Amid anger over deadly Mexico train crash, president vows justice

Mexico City’s mayor says a structural problem likely caused the collapse that killed 25 people and injured more than 70 others.

A man standing by the coffin of Jose Hernandez Martinez who died on Monday night when an overpass of the metro partially collapsed in Mexico City, Mexico [Edgard Garrido/Reuters]

Jose Luis Hernandez Martinez crossed Mexico City every day on subway Line 12 between his home on the city’s south side and the body shop where he worked repairing mangled cars.

The 61-year-old’s train had emerged from beneath the city and was jostling along the elevated portion far from downtown late on Monday night when two of its bright orange cars suddenly fell into a void.

Hernandez Martinez was killed instantly, his son Luis Adrian Hernandez Juarez said, one of 25 people who died in one of the world’s largest subway system’s worst accidents on Monday night. More than 70 others were injured.

“My father was recovered without vital signs, with trauma to his thorax, his brain, his feet, his knees,” Hernandez Juarez told The Associated Press, gripping the death certificate.

He said emergency personnel told him his father was crushed beneath other passengers. “It’s really terrible to see your father that way for the last time.”

Hernandez Juarez planned to bury his father on Wednesday as a string of funerals began across the city of more than nine million people amid boiling anger and frustration among the victims’ families and those who ride the sprawling subway daily.

A preliminary review suggested a failure in the horizontal support beams caused the accident, authorities said.

The elevated section of the Line 12 metro collapsed late on Monday, killing at least 25 people and injuring more than 70 others [Marco Ugarte/AP Photo]

Mayor Claudia Sheinbaum had urged the public to avoid speculation and promised a thorough and independent investigation. But in a news conference on Wednesday, she suggested a structural problem had likely caused the collapse, and drew attention to the fact that Line 12 had a “history”.
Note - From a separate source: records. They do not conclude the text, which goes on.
/-- A pinned namespace becomes warm with its last page: the host sees Grade Restored (R30, R158, R206), and the ANA group
of a survivor becomes Optimized when none of its maps is cold (R141). -/
def Dev.warmHost (d : Dev) (page : Nat) : Dev :=
  let h := page / 2 ^ 32
  let was := (Tab.look d.hostq.nss h).any (·.cold)
  let d := d.warmPage page
  match Tab.look d.hostq.nss h with
  | none => d
  | some n =>
    if !was || n.cold then d
    else
      let d := d.raiseAens (fun c => c.sees n) 7 0xC0 0xC0
      let g := n.anagrp
      if Tab.look d.hostq.ana g = some .nonOptimized ∧ d.ownsGroup g ∧
          d.hostq.nss.all (fun p => !(p.2.anagrp = g && p.2.cold)) then
        { d with hostq := { d.hostq with ana := Tab.del d.hostq.ana g } }
      else d

/-- ANA Change (R141, R158): a group that has namespaces and whose state differs from the one last reported is reported to
the controllers that see one of them. -/
def Dev.anaWatch (d : Dev) : Dev :=
  let new := ((d.hostq.nss.map fun p => p.2.anagrp).dedup).foldl (fun t g => Tab.put t g (d.anaState g)) []
  if new = d.hostq.anaSeen then d
  else
    let moved := new.filter fun p => (Tab.look d.hostq.anaSeen p.1).any fun a => decide (a ≠ p.2)
    let d := { d with hostq := { d.hostq with anaSeen := new } }
    if moved.isEmpty then d
    else d.raiseAens (fun c => d.hostq.nss.any fun p => (Tab.look moved p.2.anagrp).isSome && c.sees p.2) 2 3 0x0C

end Sys2Proof.Machine
end

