/-- From here on ROPE runs unpaired: completions held are released, and no record waits for a partner (R27, R408, R410). -/
def Dev.goUnpaired (d : Dev) : Dev :=
  let d := (d.fset Reg.ROPE_PAIR.PAIRED 0).modBelay fun b => { b with out := [] }
  let d := d.releaseUnpaired (cycAdd d.belay.nextSeal (2 ^ 48 - 1))
  d.recsHeld d.trans.recs.length

/-- TAKEOVER_SECOND_CLAIM_DONE (R408). -/
def Dev.takeoverWon (d : Dev) : Dev :=
  if d.belay.takeover ≠ .claimingOwn ∨ d.claimX.isSome then d
  else if d.media.claimRejected || d.media.claimLost then d.fence 2
  else (d.modBelay fun b => { b with takeover := .released }).goUnpaired

/-- Is a map unit covered by a later item? -/
def Dev.coveredBy (d : Dev) (rest : List Kept) (nsh u : Nat) : Bool :=
  rest.any fun r => r.nsh = nsh && decide (d.unitOf r.slba ≤ u ∧ u < d.unitOf (r.slba + r.nblk + d.mapSpan - 1))

/-- Apply the kept items in order (R411): mirrored units become DIRTY and current, and deallocations take effect where no
later item covers them. -/
def Dev.applyKept : List Kept → Dev → Dev
  | [], d => d
  | k :: rest, d =>
    let free (u : Nat) : Bool := !d.coveredBy rest k.nsh u
    let cyc := cycAdd d.belay.nextSeal (2 ^ 48 - 1)
    let d :=
      if k.kind = 2 then d.deallocUnits k.nsh ((d.wholeUnits k.slba k.nblk).1.filter free) cyc
      else if k.zeros then
        let d := k.units.foldl (fun d i => d.modUnit i fun u =>
          if u.state = .mirror then { u with state := .dirty, section_ := none, cycle := cyc, switched := false } else u) d
        d.zeroUnits k.nsh ((d.wholeUnits k.slba k.nblk).1.filter free) k.rope cyc
      else
        let us := k.units.filter fun i => (Tab.look d.map.staging i).any fun u => decide (u.state = .mirror)
        let lbaOf (d : Dev) (i : Nat) : Nat := ((Tab.look d.map.staging i).map (·.rec_.lba)).getD 0
        let d := us.foldl (fun d i => d.modUnit i fun u => { u with state := .dirty, section_ := none, cycle := cyc }) d
        (d.unitsOf k.slba k.nblk).foldl (fun d u =>
          d.stageUnit k.nsh u k.rope cyc (us.filter fun i => d.unitOf (lbaOf d i) = u)) d
    Dev.applyKept rest d

/-- The JSEQ from which the partner's records are replayed: its last CKPT_BEGIN that a CKPT_END follows, else the tail. -/
def Dev.partnerFrom (d : Dev) : Nat :=
  let m := d.jnl.mram
  let js := ((List.range (d.fget Reg.JNL_HEAD.JSEQ - d.fget Reg.JNL_TAIL.JSEQ)).map (· + d.fget Reg.JNL_TAIL.JSEQ)).filter
    d.isPartnerRec
  match (js.filter fun j => m.read (ringSlot j) 1 = 5).getLast? with
  | none => d.fget Reg.JNL_TAIL.JSEQ
  | some e => ((js.filter fun j => m.read (ringSlot j) 1 = 4 && decide (j < e)).getLast?).getD (d.fget Reg.JNL_TAIL.JSEQ)

/-- The partner's map, directory, bands and blocks as of its checkpoint root join this unit's (R223, R411): its bands take
FLAGS.PARTNER and the lowest numbers not in use, and its blocks' entries in the block table come with them. -/
def Dev.loadPartnerRoot (d : Dev) (r : RootObs) : Dev :=
  let theirs (k : Nat) : Bool := d.partnerNs k
  let merge {α : Type} (mine new : Tab α) (nsOf : Nat → Nat) : Tab α :=
    (new.filter fun p => theirs (nsOf p.1)).foldl (fun t p => Tab.put t p.1 p.2) mine
  let valid := r.valid.foldl (fun t p => Tab.put t p.1 p.2) d.map.valid
  let a := d.fget Reg.MDA_BLKTAB.ADDR * 4096
  let dram := r.blocks.foldl (fun m c => Memory.setByte m (a + c.1) c.2) d.mem.dram
  let d := { d with
    mem := { d.mem with dram := dram }
    map := { d.map with entries := merge d.map.entries r.entries (· / 2 ^ 40), dir := merge d.map.dir r.dir (· / 2 ^ 32)
                        clearSeq := merge d.map.clearSeq r.clearSeq id, valid := valid }
    stripe := { d.stripe with free := d.stripe.free ++ r.free } }
  let (d, names) := r.bands.foldl (fun (acc : Dev × Tab Nat) p =>
    let (d, t) := acc
    let n := (((List.range (d.stripe.bands.length + 1))).find? fun n => (Tab.look d.stripe.bands n).isNone).getD 0
    (d.putBand n { p.2 with partner := true, ckptAt := d.jnl.ckptDone }, Tab.put t p.1 n)) (d, [])
  { d with stripe := { d.stripe with queue := d.stripe.queue ++ r.queue.filterMap (Tab.look names) } }

/-- A carried context (R335): opened at its local number with FLAGS.PARTNER, its sequence state from the records, and its
queue known to HOSTQ. The partner's controllers are not mirrored: the queue's controller is the image's CNTLID, or the
lowest free one (log 37). -/
def Dev.openCarried (d : Dev) (n : Nat) (o : TRec) (recs : List TRec) : Dev :=
  let img := readCtx (Memory.setBytes [] 0 (o.body.flatMap fun w => leBytes w.toNat 8)) 0
  let rx := recs.filter fun t => t.kind = 3
  let tx := recs.filter fun t => t.kind = 4
  let top (start : Nat) (ts : List TRec) : Nat :=
    ts.foldl (fun p t => if psnLe p ((t.psn + 1) % 2 ^ 24) then (t.psn + 1) % 2 ^ 24 else p) start
  let una := (recs.filter fun t => t.kind = 5).foldl (fun p t => if psnLe p t.psn then t.psn else p) img.una
  let epsn := top img.epsn rx
  let c := { img with flags := img.flags ||| 2, epsn := epsn, acked := (epsn + 2 ^ 24 - 1) % 2 ^ 24, una := una
                      npsn := top (if psnLe img.npsn una then una else img.npsn) tx }
  let d := match d.makeSlot 0x0C with
    | (d, true) => d.placeCtx 0x0C n c
    | (d, false) =>
      let d := { d with mem := { d.mem with dram := d.mem.dram.setBytes (d.spillAddr 0x0C n) c.bytes } }
      let t := d.tport 0x0C
      (d.setTport 0x0C { t with spilled := n :: t.spilled }).showCtx 0x0C
  let d := d.setRconn n { limitSent := (c.msn + c.granted) % 2 ^ 24 }
  let id := if (d.ctrl c.cntlid).isNone then c.cntlid else freeCtrl d.hostq.ctrls d.hostq.ctrls.length 1
  let known := d.hostq.queues.find? fun q => decide (q.2.qid = 0 ∧ q.1 ∈ d.belay.pctx.map (·.2)) &&
    (d.ctxAny 0x0C q.1).any fun x => x.cntlid = c.cntlid
  let (id, d) := match known with
    | some q => (q.2.ctrl, d)
    | none =>
      let none_ : HostEnt := { hash := [], subsys := 0, tenant := 0, maxq := 1 }
      let e : HostEnt := (d.hostq.hosts.find? fun (h : HostEnt) => decide (h.tenant = c.tenant)).getD none_
      let k : Ctrl := { subsys := e.subsys, tenant := c.tenant, maxq := e.maxq, hostHash := e.hash, adminCtx := n, en := true, rdy := true, katoLast := d.now }
      (id, { d with hostq := { d.hostq with ctrls := Tab.put d.hostq.ctrls id k } })
  let q : Queue := { ctrl := id, qid := c.qid, sqsize := d.fget Reg.HOSTQ_CFG.MQES, fabric := .rdma }
  Dev.showHostq { d with hostq := { d.hostq with queues := Tab.put d.hostq.queues n q } }

/-- TAKEOVER_STATE_LOAD (R410, R411, R413, R335): the confirmed sections are loaded, the counters continue, the groups
change owner, and the partner's contexts are opened. `root` is what the media give for the partner's last root. -/
def Dev.takeoverLoad (d : Dev) (root : RootObs) : Dev :=
  if d.belay.takeover ≠ .released then d
  else
    let d := d.loadPartnerRoot root
    let from_ := d.partnerFrom
    let d := (List.range (d.fget Reg.JNL_HEAD.JSEQ - from_)).foldl (fun d i =>
      if d.isPartnerRec (from_ + i) then d.replayRec root (from_ + i) else d) d
    let d := (d.openReplayed true).settleBands true
    let d := Dev.applyKept d.belay.kept d
    let d := (d.modBelay fun b => { b with kept := [] }).showStaging
    let lag := (d.cipher.data.filter fun p => p.2.lagging).map (·.1)
    let d := lag.foldl (fun d n => d.setDslot n { tenant := (d.dslot n).tenant, nsh := (d.dslot n).nsh }) d
    let d := d.fset Reg.ROPE_NEXT.ROPE (max (d.fget Reg.ROPE_NEXT.ROPE) (d.belay.ropeHigh + 1))
    let d := { d with map := { d.map with seq := max d.map.seq (d.belay.seqHigh + 1) } }
    let d := d.raiseCeilings.takeoverEvent 3 0
    let other := 1 - d.unitId
    let ns := d.homeNs other
    let pages := (d.map.dir.map (·.1)).filter fun p => ns.contains (p / 2 ^ 32)
    let cold := d.hostq.nss.map fun p =>
      if ns.contains p.1 then (p.1, { p.2 with cold := p.2.pinned && pages.any fun g => g / 2 ^ 32 = p.1 }) else p
    let d := { d with hostq := { d.hostq with nss := cold }, map := { d.map with coldPages := d.map.coldPages ++ pages } }
    let d := (d.setOwner other d.unitId).reportGroups other (some .nonOptimized)
    let warm := (d.homeGroups other).filter fun g => !d.hostq.nss.any fun p => p.2.anagrp = g && p.2.cold
    let d := { d with hostq := { d.hostq with ana := warm.foldl Tab.del d.hostq.ana } }
    let mib := (ns.map fun h => match Tab.look d.hostq.nss h with
      | some n => if n.pinned then d.pinCharge n.nsze else 0
      | none => 0).foldl (· + ·) 0
    let d := (d.fset Reg.MAP_PIN_USED.PARTNER_MIB mib).showWarm
    let d := (d.belay.precs.filter fun t => t.kind = 1).foldl (fun d o =>
      match Tab.look d.belay.pctx o.ctx with
      | some n => d.openCarried n o (d.belay.precs.filter fun t => t.ctx = o.ctx)
      | none => d) d
    (d.modBelay fun b => { b with takeover := .loaded }).takeoverEvent 4 0

/-- A completion entry as its 16 bytes give it. -/
def cqeOf (ws : List Word) : Cqe :=
  let s := field (ws.getD 1 0) 63 49
  { sct := s / 256 % 8, sc := s % 256, crd := s / 2048 % 4, dnr := bitOf s 14, dw0 := field (ws.getD 0 0) 31 0
    dw1 := field (ws.getD 0 0) 63 32, sqhd := field (ws.getD 1 0) 15 0 }

/-- A completion that the partner counted and this unit sends (R412, R466): its tag is Completed until delivered. -/
def Dev.carriedDone (d : Dev) (n qid cid : Nat) (c : Cqe) : Dev :=
  let k := tagKey n cid
  let q := (d.queue n).getD { ctrl := 0, qid := qid, sqsize := 0, fabric := .rdma }
  let ten := ((d.ctxAny 0x0C n).map (·.tenant)).getD 0
  let t : Tag := { state := .completed, ctx := n, qid := qid, cid := cid, ctrl := q.ctrl, tenant := ten, sqe := padWords 8 [] }
  let o : Done := { ctx := n, cid := cid, cqe := c, tenant := ten }
  { d with hostq := { d.hostq with tags := Tab.put d.hostq.tags k t, outbox := d.hostq.outbox ++ [o] } }

/-- Settle the commands of one carried context (R412, R335): kept completions without a TX record are sent, recorded
packets from UNA are resent, recorded capsules run anew. -/
def Dev.settleCarried (d : Dev) (pctx n : Nat) : Dev :=
  let recs := d.belay.precs.filter fun t => t.ctx = pctx
  let dones := d.belay.keptDone.filter fun k => k.ctx = pctx
  match d.ctxAny 0x0C n with
  | none => d
  | some c =>
    let d := (recs.filter fun t => t.kind = 4 ∧ psnLe c.una t.psn = true).foldl (fun d t =>
      if t.opcode = 0x04 ∨ t.opcode = 0x17 then
        let m : TxMsg := { op := .send (t.opcode = 0x17), tag := tagKey n (t.cmdref % 65536), cmdref := t.cmdref
                           psn := t.psn, state := .sent }
        let d := d.carriedDone n (t.cmdref / 65536) (t.cmdref % 65536) (cqeOf t.body)
        let r := d.rconn n
        (d.setRconn n { r with out := r.out ++ [m], sends := r.sends + 1 }).sendMsg n c m
      else d.modBelay fun b => { b with carried := b.carried ++ [{ t with ctx := n }] }) d
    let d := dones.foldl (fun d k =>
      let q : Cqe := { sct := k.sct, sc := k.sc, dnr := false, dw0 := k.dw0, dw1 := k.dw1 }
      (d.carriedDone n (k.cmdref / 65536) (k.cmdref % 65536) q).sendResponse n (tagKey n k.cmdref) k.cmdref false) d
    let d := (recs.filter fun t => t.kind = 3 && t.body.length = 8).foldl (fun d t =>
      d.capsule n t.body 1 (field (t.body.getD 4 0) 23 0) []) d
    let tags := d.hostq.tags.map fun p => if p.2.ctx = n then (p.1, { p.2 with inFlight := true }) else p
    { d with hostq := { d.hostq with tags := tags } }

/-- A command forwarded to a partner now lost runs here, unless it is aborted or its controller resets (R412); the partner's
part of a Flush is settled with the state loaded. -/
def Dev.fwdTakenBack (d : Dev) (p : Nat × Tag) : Dev :=
  let t := p.2
  if t.far then d.modTag p.1 fun t => { t with far := false }
  else if !t.forwarded || decide (t.state = .completed) then d
  else
    let d := d.modTag p.1 fun t => { t with forwarded := false, state := .queued }
    match t.abortBy with
    | some k => (d.hostDone p.1 (cqe 0 7)).abortAnswer k true
    | none =>
      if (d.queue t.ctx).isNone || (d.ctrl t.ctrl).any (·.resetting) then d.hostDone p.1 (cqe 0 8) else d.arrive t

/-- TAKEOVER_ACCEPT_RESUME (R410, R412). Commands that had been forwarded run here, and those run for the partner's hosts
are dropped: their capsules run anew from its records. -/
def Dev.takeoverAccept (d : Dev) : Dev :=
  if d.belay.takeover ≠ .loaded then d
  else
    let handed := d.belay.handover
    let d := d.modBelay fun b => { b with takeover := .none, handover := false, fwdXfers := [], relayed := [] }
    let d := { d with hostq := { d.hostq with tags := d.hostq.tags.filter fun p => p.2.remote.isNone } }
    let d := d.belay.pctx.foldl (fun d p => d.settleCarried p.1 p.2) d
    let d := d.hostq.tags.foldl Dev.fwdTakenBack d
    let d := { d with hostq := { d.hostq with fwdOut := [], fwdMarks := [] } }
    let d := Dev.showHostq (d.modBelay fun b => { b with precs := [], keptDone := [], pctx := [] })
    let d := d.takeoverEvent 5 0
    if handed then (d.bump Reg.BLY_COUNT.REJOINS).post 0x19 0 0x194 0
    else (d.bump Reg.BLY_COUNT.TAKEOVERS).post 0x19 0 0x191 0

/-- A page of a pinned map loads; a namespace that becomes warm on a survivor is TAKEOVER STEP 6 (R413). -/
def Dev.warmTake (d : Dev) (page : Nat) : Dev :=
  let h := page / 2 ^ 32
  let was := (Tab.look d.hostq.nss h).any (·.cold)
  let d := d.warmHost page
  let now := (Tab.look d.hostq.nss h).any (·.cold)
  if was ∧ !now ∧ d.bly = 3 ∧ d.partnerNs h then d.takeoverEvent 6 h else d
“The issue here is who is responsible,” she said, when asked if the head of the metro system should be fired.

During his daily news conference, President Andres Manuel Lopez Obrador on Wednesday assured that “there will be justice”. He said that the attorney general’s office had hired an independent firm to conduct an investigation.

“The head of government (Sheinbaum) decided that a firm that has expert knowledge in the matter should be charged with conducting an investigation,” Lopez Obrador said, “and I agree with [this] adherence to legality and to justice, there will be justice.”
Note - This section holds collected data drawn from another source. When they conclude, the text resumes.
-- ==== Sys2Proof/Machine/View.lean ====
section
/-! DEFINITION. What a register shows when it is read, with no side effect (R8, R57, R480): the stored fields, the common
header, and the registers that show something through a selector or from elsewhere in the state. -/

namespace Sys2Proof.Machine

/-- The row that holds register `off` of an instance. -/
def rowAt (blk n off : Nat) : Option Row :=
  (rowsOf blk).find? fun r => decide (r.off ≤ off ∧ off < r.off + 8 * r.cnt) && (!r.only0 || decide (n = 0))

/-- Offsets of the common header (R57). -/
def inHeader (off : Nat) : Bool := decide (off ≤ 0x40 ∨ (0x100 ≤ off ∧ off < 0x200))

/-- A register exists at this offset of this instance (R54). -/
def mapped (blk n off : Nat) : Bool :=
  decide (n < instCount blk ∧ off % 8 = 0) && (inHeader off || (rowAt blk n off).isSome)

/-- The staged shadow of a register (R10). -/
def Dev.shadowReg (d : Dev) (blk n off : Nat) : Word := d.shadow.get (regAddr blk n off)

/-- Does the shadow of an instance differ from the values in effect (BLK_GEN.STAGED_VALID)? -/
def Dev.stagedValid (d : Dev) (blk n : Nat) : Bool :=
  ((rowsOf blk).any fun r =>
    let m := r.mask (· = .st)
    (!r.only0 || decide (n = 0)) && decide (m ≠ 0) && (List.range r.cnt).any fun i =>
      decide ((d.shadowReg blk n (r.off + 8 * i) ^^^ d.reg blk n (r.off + 8 * i)) &&& m ≠ 0))

/-- BLK_STATUS.BUSY: a check, a disable or a generation swap is in progress (R57). -/
def Inst.busy (i : Inst) : Bool := i.check.isSome || i.disabling || i.swap

/-- The registers of the common header (R57). -/
def Dev.headerView (d : Dev) (blk n off : Nat) : Word :=
  let i := d.inst blk n
  if off = 0x00 then BitVec.ofNat 64 (blk * 2 ^ 24 + n * 2 ^ 16 + 0x0C00)
  else if off = 0x08 then BitVec.ofNat 64 (b2n i.enable + 2 * b2n i.drain)
  else if off = 0x10 then
    BitVec.ofNat 64 (b2n i.enabled + 2 * b2n i.refused + 4 * b2n i.busy + 8 * b2n i.safe + 16 * b2n i.drained)
  else if off = 0x18 then BitVec.ofNat 64 (i.refReason + 65536 * i.refOff)
  else if off = 0x20 then i.err
  else if off = 0x28 then i.errMask
  else if off = 0x30 then BitVec.ofNat 64 i.pwrReq
  else if off = 0x38 then BitVec.ofNat 64 (d.pwrState blk n + 8 * b2n (d.pwrMoving blk n))
  else if off = 0x40 then
    BitVec.ofNat 64 (i.active + 65536 * i.staged + 2 ^ 32 * b2n (d.stagedValid blk n) +
      2 ^ 34 * min i.draining.length 2 + 2 ^ 36 * b2n i.swap)
  else if 0x100 ≤ off ∧ off < 0x200 then i.snap.getD ((off - 0x100) / 8) 0
  else 0

/-- CAMP_DOM for the domain CAMP_DOM_SEL names (R449). -/
def Dev.domView (d : Dev) : Word :=
  let k := d.fget Reg.CAMP_DOM_SEL.DOMAIN
  if 95 < k then 0
  else
    let x := d.dom k
    BitVec.ofNat 64 (x.req + 16 * d.target k + 256 * d.floorNow k + 2048 * b2n x.moving + 4096 * x.state)

/-- ANC_MEAS (R444). -/
def Dev.measView (d : Dev) : Word :=
  let i := d.fget Reg.ANC_MEAS_SEL.INDEX
  if i < 1 ∨ 5 < i then 0 else BitVec.ofNat 64 (leAt (d.measured i) (8 * d.fget Reg.ANC_MEAS_SEL.WORD) 8)

/-- The active image of PITCH. -/
def Dev.activeImage (d : Dev) : Option Image := d.pitch.images.find? fun i => i.gen = (d.inst 0x13 0).active

/-- PITCH_BIND_VIEW. -/
def Dev.bindView (d : Dev) : Word :=
  let t := d.fget Reg.PITCH_BIND_SEL.TYPE
  let act := d.activeImage.bind fun i => Tab.look i.binds t
  let stg := d.pitch.staged.bind fun i => Tab.look i.binds t
  let w := fun (b : Option Bind) => (b.map fun b => min b.worst 0xFFFF).getD 0
  BitVec.ofNat 64 ((act.map (·.entry)).getD 0 % 2 ^ 14 + 2 ^ 15 * b2n act.isSome + 2 ^ 32 * w act + 2 ^ 48 * w stg)

/-- The window counts of the port TLY_WIN_SEL names (R468). -/
def Dev.winDone (d : Dev) : PortWin := (Tab.look d.tally.done (d.fget Reg.TLY_WIN_SEL.PORT)).getD {}

/-- The threshold counter TLY_THR_SEL names (R467). -/
def Dev.thrSel (d : Dev) : Thr := (Tab.look d.tally.thr (d.fget Reg.TLY_THR_SEL.INDEX)).getD {}

/-- TALLY's registers that show a selected counter. -/
def Dev.tallyView (d : Dev) (off : Nat) : Option Word :=
  if off = 0x238 then some (d.tcntOf (d.fget Reg.TLY_TEN_SEL.TENANT) (d.fget Reg.TLY_TEN_SEL.INDEX))
  else if off = 0x248 then some (d.tally.pcnt.get (d.fget Reg.TLY_PGM_SEL.INDEX))
  else if off = 0x268 then some (BitVec.ofNat 64 d.winDone.rxb)
  else if off = 0x270 then some (BitVec.ofNat 64 d.winDone.txb)
  else if off = 0x278 then some (BitVec.ofNat 64 (d.winDone.rx % 2 ^ 32 + d.winDone.tx * 2 ^ 32))
  else if off = 0x280 then
    let p := (Tab.look d.tally.peak (d.fget Reg.TLY_WIN_SEL.PORT)).getD (0, 0)
    some (BitVec.ofNat 64 (p.1 % 2 ^ 32 + p.2 * 2 ^ 32))
  else if off = 0x298 then some d.thrSel.cfg
  else if off = 0x2A0 then some (BitVec.ofNat 64 d.thrSel.ticks)
  else none

/-- Registers of other blocks that the state shows in another form. -/
def Dev.specialView (d : Dev) (blk n off : Nat) : Option Word :=
  if blk = 0x00 then if off = 0x228 then some d.domView else none
  else if blk = 0x01 then
    if off = 0x210 then some d.measView
    else if off = 0x220 then
      let w := d.fget Reg.ANC_FUSE_SEL.WORD
      some (if w < 8 then 0 else d.fuseW w)
    else none
  else if blk = 0x05 then d.tallyView off
  else if blk = 0x09 then
    if off = 0x208 then some (BitVec.ofNat 64 d.now)
    else if off = 0x228 then some (setField (d.reg 9 0 0x228) 1 1 (b2n (d.fget Reg.TIM_SLEW.OFFSET ≠ 0)))
    else if 0x240 ≤ off ∧ off < 0x260 then
      some (match (Tab.look d.tim.txts ((off - 0x240) / 8)).getD [] with
        | s :: _ => BitVec.ofNat 64 (s.ns % 2 ^ 48 + s.tag * 2 ^ 48)
        | [] => 0)
    else none
  else if blk = 0x10 then
    if off = 0x240 then some (BitVec.ofNat 64 (b2n (d.meterVisible (d.fget Reg.HOSTQ_TEN_SEL.TENANT)))) else none
  else if blk = 0x13 then if off = 0x228 then some d.bindView else none
  else if blk = 0x14 then
    if off = 0x288 then
      some (BitVec.ofNat 64 (d.keyUnits (d.fget Reg.MAP_KEYGEN_SEL.SLOT) (d.fget Reg.MAP_KEYGEN_SEL.GEN)))
    else none
  else if blk = 0x15 then
    if off = 0x268 then some (setField (d.reg 0x15 0 0x268) 23 16 d.dumpReady) else none
  else if blk = 0x17 then
    if off = 0x240 ∧ d.isEnabled 0x17 n then
      some (setField (d.reg 0x17 n 0x240) 47 32 (min 65535 ((d.now - (d.link n).lastStatus) / 1000000)))
    else if off = 0x248 then
      let k := d.fget Reg.TTH_DIE.CHANNEL n * 16 + d.fget Reg.TTH_DIE.DIE n
      some (setField (d.reg 0x17 n 0x248) 15 8 ((Tab.look (d.link n).temps k).getD (if d.isEnabled 0x17 n then 0x80 else 0)))
    else none
  else if blk = 0x18 then if off = 0x228 then some d.slotStat else none
  else if blk = 0x1C then
    if off = 0x220 then
      let dir := if d.on 0x1C then d.fget Reg.MGMT_GPIO.DIR else 0
      let lv := (d.fget Reg.MGMT_GPIO.OUT &&& dir) ||| (d.mgmt.gpioPins &&& (dir ^^^ 0xFFFF))
      some (setField (d.reg 0x1C 0 0x220) 47 32 lv)
    else none
  else none

/-- What register `off` of an instance shows; WO fields and unmapped registers show zero (R8, R54, R480). -/
def Dev.view (d : Dev) (blk n off : Nat) : Word :=
  if !mapped blk n off then 0
  else if inHeader off then d.headerView blk n off
  else
    match rowAt blk n off with
    | none => 0
    | some r => (d.specialView blk n off).getD (d.reg blk n off) &&& ~~~(r.mask (· = .wo))

end Sys2Proof.Machine
end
Line 12 is Mexico City’s longest and newest, but has been plagued with problems since it began operating in 2012. At its farthest point, it carries commuters from the capital’s still semi-rural south side to jobs across the city. Some 220,000 passengers use Line 12 every day.

Mexico’s President Andres Manuel Lopez Obrador speaking during his daily news conference in Mexico City on May 5, 2021 [Henry Romero/Reuters]

Early targets for the public’s ire were already emerging, among them the subway’s director, Florencia Serrania. Sheinbaum said she had not received any report about problems on Line 12 that suggested the possibility of a failure like the one on Monday night.

Serrania said on Tuesday that the line received a “very rigorous” daily inspection. It was also reviewed in June 2020 after an earthquake that was strong but did not cause significant damage in the city, she said. A city report in 2017 noted significant damage to a portion of the line after a 7.1 magnitude earthquake that year.

Foreign Relations Secretary Marcelo Ebrard, who was Mexico City’s mayor from 2006 to 2012 when the line was constructed, was also feeling the heat. Widely viewed as a possible successor to Lopez Obrador, Ebrard said those responsible should be identified and said he would make himself available to authorities.